Lydia H. Liu is the Wun Tsun Tam Professor in the Humanities; Director, Institute for Comparative Literature and Society. She received her Ph.D degree in Comparative Literature at Harvard University in 1990. Her research centers on modern China, cross-cultural exchange, and global transformation in modern history, with a focus on the movement of words, theories, and artifacts across national boundaries and on the evolution of writing, textuality, and media technology.
Professor Liu teaches courses on modern Chinese literature and culture in this department and offers graduate courses on comparative literature, critical translation theory, and new media in the Institute for Comparative Literature and Society.
Professor Liu is the author of The Freudian Robot: Digital Media and the Future of the Unconscious (University of Chicago Press, 2010). Her new publications include “Shadows of Universalism: The Untold Story of Human Rights Around 1948,” Critical Inquiry, Summer 2014; and “The Eventfulness of Translation: Temporality, Difference, and Competing Universals,” forthcoming in translation: a transdisciplinary journal. Her other books include The Clash of Empires: The Invention of China in Modern World Making (2004); Tokens of Exchange: The Problem of Translation in Global Circulations (editor, 1999); Translingual Practice: Literature, National Culture, and Translated Modernity (1995); and Writing and Materiality in China (co-edited with Judith Zeitlin, 2003).

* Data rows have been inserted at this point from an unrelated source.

-- ==== Sys2Proof/Laws/State.lean ====
section
/-! SUPPORT. What the updates of the state leave in each of its fields, and reading a table after writing it. -/

namespace Sys2Proof.Machine

/-! Tables. -/

@[simp] theorem tabGet_tabSet_same {α : Type} (dflt : α) (t : Tab α) (k : Nat) (v : α) :
    tabGet dflt (tabSet t k v) k = v := by
  induction t with
  | nil => simp [tabSet, tabGet]
  | cons x t ih =>
    obtain ⟨j, w⟩ := x
    by_cases h : j = k
    · simp [tabSet, tabGet, h]
    · by_cases hk : k < j <;> simp [tabSet, tabGet, h, hk, ih]

theorem tabGet_tabSet_other {α : Type} (dflt : α) (t : Tab α) (k j : Nat) (v : α) (h : j ≠ k) :
    tabGet dflt (tabSet t k v) j = tabGet dflt t j := by
  induction t with
  | nil => simp [tabSet, tabGet, Ne.symm h]
  | cons x t ih =>
    obtain ⟨i, w⟩ := x
    by_cases hi : i = k
    · subst hi
      simp [tabSet, tabGet, Ne.symm h]
    · by_cases hk : k < i
      · simp [tabSet, hi, hk, tabGet, Ne.symm h]
      · rw [tabSet, if_neg hi, if_neg hk, tabGet, tabGet, ih]

/-- One reading for both. -/
theorem tabGet_tabSet {α : Type} (dflt : α) (t : Tab α) (k j : Nat) (v : α) :
    tabGet dflt (tabSet t k v) j = if j = k then v else tabGet dflt t j := by
  by_cases h : j = k
  · simp [h]
  · simp [h, tabGet_tabSet_other]

/-- The second of two writes to one place stays. -/
@[simp] theorem tabSet_tabSet {α : Type} (t : Tab α) (k : Nat) (v w : α) :
    tabSet (tabSet t k v) k w = tabSet t k w := by
  induction t with
  | nil => simp [tabSet]
  | cons x t ih =>
    obtain ⟨j, u⟩ := x
    by_cases h : j = k
    · simp [tabSet, h]
    · by_cases hk : k < j <;> simp [tabSet, h, hk, ih]

/-! setThr. -/

@[simp] theorem setThr_threads (s : State) (k : Nat) (t : Thread) : (s.setThr k t).threads = tabSet s.threads k t := rfl
@[simp] theorem setThr_cores (s : State) (k : Nat) (t : Thread) : (s.setThr k t).cores = s.cores := rfl
@[simp] theorem setThr_dies (s : State) (k : Nat) (t : Thread) : (s.setThr k t).dies = s.dies := rfl
@[simp] theorem setThr_mem (s : State) (k : Nat) (t : Thread) : (s.setThr k t).mem = s.mem := rfl
@[simp] theorem setThr_cur (s : State) (k : Nat) (t : Thread) : (s.setThr k t).cur = s.cur := rfl
@[simp] theorem setThr_ck (s : State) (k : Nat) (t : Thread) : (s.setThr k t).ck = s.ck := rfl
@[simp] theorem setThr_time (s : State) (k : Nat) (t : Thread) : (s.setThr k t).time = s.time := rfl
@[simp] theorem setThr_phase (s : State) (k : Nat) (t : Thread) : (s.setThr k t).phase = s.phase := rfl
@[simp] theorem setThr_ppm (s : State) (k : Nat) (t : Thread) : (s.setThr k t).ppm = s.ppm := rfl
@[simp] theorem setThr_nonce (s : State) (k : Nat) (t : Thread) : (s.setThr k t).nonce = s.nonce := rfl
@[simp] theorem setThr_work (s : State) (k : Nat) (t : Thread) : (s.setThr k t).work = s.work := rfl
@[simp] theorem setThr_due (s : State) (k : Nat) (t : Thread) : (s.setThr k t).due = s.due := rfl
@[simp] theorem setThr_diemap0 (s : State) (k : Nat) (t : Thread) : (s.setThr k t).diemap0 = s.diemap0 := rfl
@[simp] theorem setThr_diemap1 (s : State) (k : Nat) (t : Thread) : (s.setThr k t).diemap1 = s.diemap1 := rfl
@[simp] theorem setThr_dieret (s : State) (k : Nat) (t : Thread) : (s.setThr k t).dieret = s.dieret := rfl
@[simp] theorem setThr_asidtab (s : State) (k : Nat) (t : Thread) : (s.setThr k t).asidtab = s.asidtab := rfl
@[simp] theorem setThr_barriers (s : State) (k : Nat) (t : Thread) : (s.setThr k t).barriers = s.barriers := rfl
@[simp] theorem setThr_vfs (s : State) (k : Nat) (t : Thread) : (s.setThr k t).vfs = s.vfs := rfl
@[simp] theorem setThr_vfsel (s : State) (k : Nat) (t : Thread) : (s.setThr k t).vfsel = s.vfsel := rfl
@[simp] theorem setThr_pnsel (s : State) (k : Nat) (t : Thread) : (s.setThr k t).pnsel = s.pnsel := rfl
@[simp] theorem setThr_poison (s : State) (k : Nat) (t : Thread) : (s.setThr k t).poison = s.poison := rfl
@[simp] theorem setThr_erring (s : State) (k : Nat) (t : Thread) : (s.setThr k t).erring = s.erring := rfl
@[simp] theorem setThr_romMap (s : State) (k : Nat) (t : Thread) : (s.setThr k t).romMap = s.romMap := rfl
@[simp] theorem setThr_entry (s : State) (k : Nat) (t : Thread) : (s.setThr k t).entry = s.entry := rfl
@[simp] theorem setThr_awaiters (s : State) (k : Nat) (t : Thread) : (s.setThr k t).awaiters = s.awaiters := rfl
@[simp] theorem setThr_bound (s : State) (k : Nat) (t : Thread) : (s.setThr k t).bound = s.bound := rfl
@[simp] theorem setThr_keyTables (s : State) (k : Nat) (t : Thread) : (s.setThr k t).keyTables = s.keyTables := rfl
@[simp] theorem setThr_bindReport (s : State) (k : Nat) (t : Thread) : (s.setThr k t).bindReport = s.bindReport := rfl
@[simp] theorem setThr_flash (s : State) (k : Nat) (t : Thread) : (s.setThr k t).flash = s.flash := rfl
@[simp] theorem setThr_bootstat (s : State) (k : Nat) (t : Thread) : (s.setThr k t).bootstat = s.bootstat := rfl
@[simp] theorem setThr_imageHash (s : State) (k : Nat) (t : Thread) : (s.setThr k t).imageHash = s.imageHash := rfl
@[simp] theorem setThr_irqroute (s : State) (k : Nat) (t : Thread) : (s.setThr k t).irqroute = s.irqroute := rfl
@[simp] theorem setThr_hdb (s : State) (k : Nat) (t : Thread) : (s.setThr k t).hdb = s.hdb := rfl
@[simp] theorem setThr_flr (s : State) (k : Nat) (t : Thread) : (s.setThr k t).flr = s.flr := rfl
@[simp] theorem setThr_power (s : State) (k : Nat) (t : Thread) : (s.setThr k t).power = s.power := rfl
@[simp] theorem setThr_powerSeen (s : State) (k : Nat) (t : Thread) : (s.setThr k t).powerSeen = s.powerSeen := rfl
@[simp] theorem setThr_lostModules (s : State) (k : Nat) (t : Thread) : (s.setThr k t).lostModules = s.lostModules := rfl
@[simp] theorem setThr_loadedOnce (s : State) (k : Nat) (t : Thread) : (s.setThr k t).loadedOnce = s.loadedOnce := rfl
@[simp] theorem setThr_heldKills (s : State) (k : Nat) (t : Thread) : (s.setThr k t).heldKills = s.heldKills := rfl
@[simp] theorem setThr_savedArgs (s : State) (k : Nat) (t : Thread) : (s.setThr k t).savedArgs = s.savedArgs := rfl
@[simp] theorem setThr_spdm (s : State) (k : Nat) (t : Thread) : (s.setThr k t).spdm = s.spdm := rfl
@[simp] theorem setThr_sticky (s : State) (k : Nat) (t : Thread) : (s.setThr k t).sticky = s.sticky := rfl
@[simp] theorem setThr_ranks (s : State) (k : Nat) (t : Thread) : (s.setThr k t).ranks = s.ranks := rfl
@[simp] theorem setThr_transit (s : State) (k : Nat) (t : Thread) : (s.setThr k t).transit = s.transit := rfl
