theorem copyCancel_trap {v : Word} (hy : y.toNat = 0) (hx : x ≠ 0#64) (h : objectTrap x = some v) :
    copyCancel s s.cur x y = .trap kindADDRESS 0 v := by
  obtain rfl : y = 0#64 := BitVec.eq_of_toNat_eq hy
  rw [copyCancel, if_neg (by decide), if_neg (by decide), if_neg hx, h]

end

/-- What R238 makes of a cpcan whose operands are x and y. -/
theorem exec_cpcan {s : State} {a b : Reg} (h : ready (.cpcan a b) s = true) :
    let x := readReg s s.cur a
    let y := readReg s s.cur b
    (2 ≤ y.toNat → exec (.cpcan a b) s = trapped s kindADDRESS 0 y) ∧
    (y.toNat = 0 → x ≠ 0#64 → objectFaults s (.cpcan a b) x) ∧
    (y.toNat = 1 ∨ (y.toNat = 0 ∧ (x = 0#64 ∨ (tagFits x ∧ objectFits x))) →
      exec (.cpcan a b) s = passed ((cancelled s x y).foldl (cancelOne (coreOf s.cur)) s)) := by
  intro x y
  have he : exec (.cpcan a b) s = finishCommand s (copyCancel s s.cur x y) := exec_of_issue rfl rfl h
  refine ⟨fun hy => ?_, fun hy hx => objectFaults_of_trap fun v hv => ?_, ?_⟩
  · rw [he, copyCancel_badFlags hy]
    rfl
  · rw [he, copyCancel_trap hy hx hv]
    rfl
  · rintro (hy | ⟨hy, ho⟩)
    · rw [he, copyCancel_all hy]
      rfl
    · rw [he, copyCancel_object hy ho]
      rfl

/-! cpstat and cpwait (R237). -/

section
variable {s : State} {d a : Reg} {go : Nat → Out}

theorem withObject_trap {v : Word} (h : objectTrap (readReg s s.cur a) = some v) :
    withObject s a go = trapped s kindADDRESS 0 v := by
  simp only [withObject, h]
  rfl

theorem withObject_fits (ht : tagFits (readReg s s.cur a)) (ho : objectFits (readReg s s.cur a)) :
    withObject s a go = go (objectAt s (readReg s s.cur a)) := by
  simp only [withObject, objectTrap_fits ht ho, objectCell_eq]

theorem objectFaults_of_withObject {i : Instr} (he : exec i s = withObject s a go) :
    objectFaults s i (readReg s s.cur a) :=
  objectFaults_of_trap fun _ hv => he.trans (withObject_trap hv)

theorem exec_cpstat (h : ready (.cpstat d a) s = true) : exec (.cpstat d a) s = withObject s a fun cell =>
    (settleHere s s.cur cell 8).elim (.next s) fun u => wrote u d (readWord u.mem cell) := by
  refine exec_of_issue rfl (congrArg (withObject s a) (funext fun cell => ?_)) h
  cases settleHere s s.cur cell 8 <;> rfl

theorem exec_cpwait {lk : BitVec 4} (h : ready (.cpwait d a lk) s = true) : exec (.cpwait d a lk) s =
    withObject s a fun _ => finishEvent s (.cpwait d a lk) d false (readReg s s.cur a) 0#64 :=
  exec_of_issue rfl rfl h

/-- cpstat reads the object where it is reached (R237). -/
theorem cpstat_reads (h : ready (.cpstat d a) s = true) (ht : tagFits (readReg s s.cur a))
    (ho : objectFits (readReg s s.cur a)) : exec (.cpstat d a) s =
      (objectReached s (readReg s s.cur a)).elim (.next s) fun u =>
        wrote u d (readWord u.mem (objectAt s (readReg s s.cur a))) :=
  (exec_cpstat h).trans (withObject_fits ht ho)

end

As a creative writer in Chinese, she published a new book (in Chinese) called The Nesbit Code with Oxford University Press in Hong Kong which received the 2014 Hong Kong Book Award. Her most recent collaboration with Rebecca Karl and Dorothy Ko, The Birth of Chinese Feminism: Essential Texts in Transnational Feminism, appeared in print in the Weatherhead Books on Asia series, published by Columbia University Press in 2013.
Professor Liu was the recipient of a Guggenheim Fellowship (1997–1998) and a fellow of the Wissenschaftskolleg in Berlin (2004–2005); in 2013, she was the Class of 1932 Fellow in the Humanities Council at Princeton University.
Among her many activities, Professor Liu established a new Tsinghua-Columbia Center for Translingual and Transcultural Studies (CTTS) at Tsinghua University in Beijing to promote international collaboration and interdisciplinary research.